*What you will do*
Lines from the top of the entries down to the line with "def PWMn_DT (n" must be set down exactly as they stand, with both ends retained.

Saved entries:
-- ==== Sys2Proof/Machine/Fields.lean ====
section
/-!
DEFINITION. Sys2Proof/Machine/Fields.lean: the name of every register and of every field of the register tables
of spec/ (03 to 19), with its byte address, its lowest bit and its width. `A.X` is the address of register X and
`R.X_F` is its field F; a register that the spec repeats takes its indices as arguments.
-/

namespace Sys2Proof.Machine

namespace A


/-! Registers of spec/03_ridge_time_base.md. -/
def RIDGE_CTRL : Nat := 0x0400
def RIDGE_STATUS : Nat := 0x0404
def RIDGE_FLAGS : Nat := 0x0408
def RIDGE_ANGLE : Nat := 0x040C
def RIDGE_ERA : Nat := 0x0410
def RIDGE_FRAC : Nat := 0x0414
def RIDGE_GRID_ANGLE : Nat := 0x0418
def RIDGE_PH_AB : Nat := 0x041C
def RIDGE_PH_C : Nat := 0x0420
def RIDGE_FREQ : Nat := 0x0424
def RIDGE_RATE : Nat := 0x0428
def RIDGE_AMPL : Nat := 0x042C
def RIDGE_VFREQ : Nat := 0x0430
def RIDGE_MAINS_CFG : Nat := 0x0434
def RIDGE_LOSS_CFG : Nat := 0x0438
def RIDGE_OFFSET : Nat := 0x043C
def RIDGE_PATH_A : Nat := 0x0440
def RIDGE_PATH_B : Nat := 0x0444
def RIDGE_BEACON : Nat := 0x0448
def RIDGE_GRID_OFS : Nat := 0x044C
def RIDGE_MARK_FIRED0 : Nat := 0x0450
def RIDGE_MARK_FIRED1 : Nat := 0x0454
def RIDGE_MARK_MISSED0 : Nat := 0x0458
def RIDGE_MARK_MISSED1 : Nat := 0x045C
def MARKm_CFG (m : Nat) : Nat := 0x0500 + m * 0x8
def MARKm_TGT (m : Nat) : Nat := 0x0504 + m * 0x8

/-! Registers of spec/04_pwm_array.md. -/
def PWMn_CFG (n : Nat) : Nat := 0x2000 + n * 0x40
def PWMn_OFS (n : Nat) : Nat := 0x2004 + n * 0x40
def PWMn_DT (n : Nat) : Nat := 0x2008 + n * 0x40
def PWMn_BLANK (n : Nat) : Nat := 0x200C + n * 0x40
def PWMn_DUTY (n : Nat) : Nat := 0x2010 + n * 0x40
def PWMn_STATUS (n : Nat) : Nat := 0x2014 + n * 0x40
def PWMn_FLAGS (n : Nat) : Nat := 0x2018 + n * 0x40
def CARs_CFG (s : Nat) : Nat := 0x2020 + s * 0x40
def CARs_SHIFT (s : Nat) : Nat := 0x2024 + s * 0x40
def CARs_PERIOD (s : Nat) : Nat := 0x2028 + s * 0x40
def CARs_STATUS (s : Nat) : Nat := 0x202C + s * 0x40
def BANKb_CFG (b : Nat) : Nat := 0x2030 + b * 0x40
def PWM_SHELF_OFS : Nat := 0x2034
def PWM_HOLD : Nat := 0x2038
def PWM_FLAGS : Nat := 0x203C

/-! Registers of spec/05_sensing.md. -/
def ADC_CTRL : Nat := 0x2800
def ADC_STATUS : Nat := 0x2804
def ADC_FLAGS : Nat := 0x2808
def ADC_SKIP : Nat := 0x280C
def ADC_CAL_CMD : Nat := 0x2810
def ADC_CAL_RESULT : Nat := 0x2814
def ADC_DBL : Nat := 0x2818
def ADC_WIN_STATE : Nat := 0x281C
def ADC_WIN_FLAGS : Nat := 0x2820
def AINn_CFG (n : Nat) : Nat := 0x2880 + n * 0x8
def AINn_PL (n : Nat) : Nat := 0x2884 + n * 0x8
def AINn_RES (n : Nat) : Nat := 0x2A00 + n * 0x4
def WINw_CFG (w : Nat) : Nat := 0x2B00 + w * 0x8
def WINw_LIM (w : Nat) : Nat := 0x2B04 + w * 0x8
def SDM_CLK : Nat := 0x2C00
def SDM_FLAGS : Nat := 0x2C04
def SDn_CFG (n : Nat) : Nat := 0x2C40 + n * 0x10
def SDn_TRIG (n : Nat) : Nat := 0x2C44 + n * 0x10
def SDn_LIM (n : Nat) : Nat := 0x2C48 + n * 0x10
def SDn_RES (n : Nat) : Nat := 0x2C4C + n * 0x10
def CMPc_CFG (c : Nat) : Nat := 0x3000 + c * 0x10
def CMPc_DAC (c : Nat) : Nat := 0x3004 + c * 0x10
def CMPc_SLOPE (c : Nat) : Nat := 0x3008 + c * 0x10
def CMPc_STATUS (c : Nat) : Nat := 0x300C + c * 0x10
def CMP_TEST : Nat := 0x3180
def CMP_TEST_RES : Nat := 0x3184

/-! Registers of spec/06_rafter_engine.md. -/
def RAFTER_LOAD : Nat := 0x0800
def RAFTER_WORST : Nat := 0x0804
def RAFTER_FLAGS : Nat := 0x0808
def RAFTER_ADMIT : Nat := 0x080C
def STAGEs_LOOP_CFG (s : Nat) : Nat := 0x1080 + s * 0x100
def STAGEs_IN_MAP0 (s : Nat) : Nat := 0x1084 + s * 0x100
def STAGEs_IN_MAP1 (s : Nat) : Nat := 0x1088 + s * 0x100
def STAGEs_OUT_MAP (s : Nat) : Nat := 0x108C + s * 0x100
def STAGEs_PF (s : Nat) : Nat := 0x1090 + s * 0x100
def STAGEs_COEF_IDX (s : Nat) : Nat := 0x1094 + s * 0x100
def STAGEs_COEF_DATA (s : Nat) : Nat := 0x1098 + s * 0x100
def STAGEs_SP_TARGET (s : Nat) : Nat := 0x109C + s * 0x100
def STAGEs_SP_VMAX (s : Nat) : Nat := 0x10A0 + s * 0x100
def STAGEs_SP_AMAX (s : Nat) : Nat := 0x10A4 + s * 0x100
def STAGEs_SP_JMAX (s : Nat) : Nat := 0x10A8 + s * 0x100
def STAGEs_TRIM (s : Nat) : Nat := 0x10AC + s * 0x100
def STAGEs_CAP (s : Nat) : Nat := 0x10B0 + s * 0x100
def STAGEs_SP_NOW (s : Nat) : Nat := 0x10B4 + s * 0x100
def STAGEs_LOOP_STATUS (s : Nat) : Nat := 0x10B8 + s * 0x100
def STAGEs_LOOP_FLAGS (s : Nat) : Nat := 0x10BC + s * 0x100
def STAGEs_U0 (s : Nat) : Nat := 0x10C0 + s * 0x100
def STAGEs_U1 (s : Nat) : Nat := 0x10C4 + s * 0x100
def STAGEs_U2 (s : Nat) : Nat := 0x10C8 + s * 0x100
def STAGEs_COST (s : Nat) : Nat := 0x10CC + s * 0x100
def STAGEs_RATE (s : Nat) : Nat := 0x10D0 + s * 0x100
def STAGEs_LAT (s : Nat) : Nat := 0x10D4 + s * 0x100
def STAGEs_CREF (s : Nat) : Nat := 0x10D8 + s * 0x100

/-! Registers of spec/07_stage_control.md. -/
def STAGEs_CFG (s : Nat) : Nat := 0x1000 + s * 0x100
def STAGEs_CMD (s : Nat) : Nat := 0x1004 + s * 0x100
def STAGEs_CMD_RES (s : Nat) : Nat := 0x1008 + s * 0x100
def STAGEs_STATE (s : Nat) : Nat := 0x100C + s * 0x100
def STAGEs_START_DLY (s : Nat) : Nat := 0x1010 + s * 0x100
def STAGEs_STOP_DLY (s : Nat) : Nat := 0x1014 + s * 0x100
def STAGEs_SS_TMO (s : Nat) : Nat := 0x1018 + s * 0x100
def STAGEs_RETRY (s : Nat) : Nat := 0x1040 + s * 0x100
def STAGEs_SHED_HOLD (s : Nat) : Nat := 0x1048 + s * 0x100
def STAGEs_BURST_ENT (s : Nat) : Nat := 0x1058 + s * 0x100
def STAGEs_SS_VMAX (s : Nat) : Nat := 0x101C + s * 0x100
def STAGEs_START_VAL (s : Nat) : Nat := 0x1020 + s * 0x100
def STAGEs_STOP_VAL (s : Nat) : Nat := 0x1024 + s * 0x100
def STAGEs_CHK_CFG (s : Nat) : Nat := 0x1028 + s * 0x100
def STAGEs_CHK_IN (s : Nat) : Nat := 0x102C + s * 0x100
def STAGEs_CHK_LIM (s : Nat) : Nat := 0x1030 + s * 0x100
def STAGEs_FT (s : Nat) : Nat := 0x1034 + s * 0x100
def STAGEs_WINACT0 (s : Nat) : Nat := 0x1038 + s * 0x100
def STAGEs_WINACT1 (s : Nat) : Nat := 0x103C + s * 0x100
def STAGEs_SHED (s : Nat) : Nat := 0x1044 + s * 0x100
def STAGEs_BURST (s : Nat) : Nat := 0x1050 + s * 0x100
def STAGEs_WAKE (s : Nat) : Nat := 0x1054 + s * 0x100
def STAGEs_STEP (s : Nat) : Nat := 0x104C + s * 0x100
def STAGEs_FLAGS (s : Nat) : Nat := 0x105C + s * 0x100
def STAGEs_MON (s : Nat) : Nat := 0x1060 + s * 0x100
def STAGEs_SHARE_S (s : Nat) : Nat := 0x1064 + s * 0x100
def STAGEs_COUNT (s : Nat) : Nat := 0x1068 + s * 0x100
def STG_SHAREg_CFG (g : Nat) : Nat := 0x1070 + g * 0x100
def STG_SHAREg_KSH (g : Nat) : Nat := 0x1074 + g * 0x100
def STG_SHAREg_MAX (g : Nat) : Nat := 0x1078 + g * 0x100
def STG_SHAREg_TRIM (g : Nat) : Nat := 0x107C + g * 0x100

*Answer section*
-- ==== Sys2Proof/Machine/Fields.lean ====
section
/-!
DEFINITION. Sys2Proof/Machine/Fields.lean: the name of every register and of every field of the register tables
of spec/ (03 to 19), with its byte address, its lowest bit and its width. `A.X` is the address of register X and
`R.X_F` is its field F; a register that the spec repeats takes its indices as arguments.
-/

namespace Sys2Proof.Machine

namespace A


/-! Registers of spec/03_ridge_time_base.md. -/
def RIDGE_CTRL : Nat := 0x0400
def RIDGE_STATUS : Nat := 0x0404
def RIDGE_FLAGS : Nat := 0x0408
def RIDGE_ANGLE : Nat := 0x040C
def RIDGE_ERA : Nat := 0x0410
def RIDGE_FRAC : Nat := 0x0414
def RIDGE_GRID_ANGLE : Nat := 0x0418
def RIDGE_PH_AB : Nat := 0x041C
def RIDGE_PH_C : Nat := 0x0420
def RIDGE_FREQ : Nat := 0x0424
def RIDGE_RATE : Nat := 0x0428
def RIDGE_AMPL : Nat := 0x042C
def RIDGE_VFREQ : Nat := 0x0430
def RIDGE_MAINS_CFG : Nat := 0x0434
def RIDGE_LOSS_CFG : Nat := 0x0438
def RIDGE_OFFSET : Nat := 0x043C
def RIDGE_PATH_A : Nat := 0x0440
def RIDGE_PATH_B : Nat := 0x0444
def RIDGE_BEACON : Nat := 0x0448
def RIDGE_GRID_OFS : Nat := 0x044C
def RIDGE_MARK_FIRED0 : Nat := 0x0450
def RIDGE_MARK_FIRED1 : Nat := 0x0454
def RIDGE_MARK_MISSED0 : Nat := 0x0458
def RIDGE_MARK_MISSED1 : Nat := 0x045C
def MARKm_CFG (m : Nat) : Nat := 0x0500 + m * 0x8
def MARKm_TGT (m : Nat) : Nat := 0x0504 + m * 0x8

/-! Registers of spec/04_pwm_array.md. -/
def PWMn_CFG (n : Nat) : Nat := 0x2000 + n * 0x40
def PWMn_OFS (n : Nat) : Nat := 0x2004 + n * 0x40
def PWMn_DT (n : Nat) : Nat := 0x2008 + n * 0x40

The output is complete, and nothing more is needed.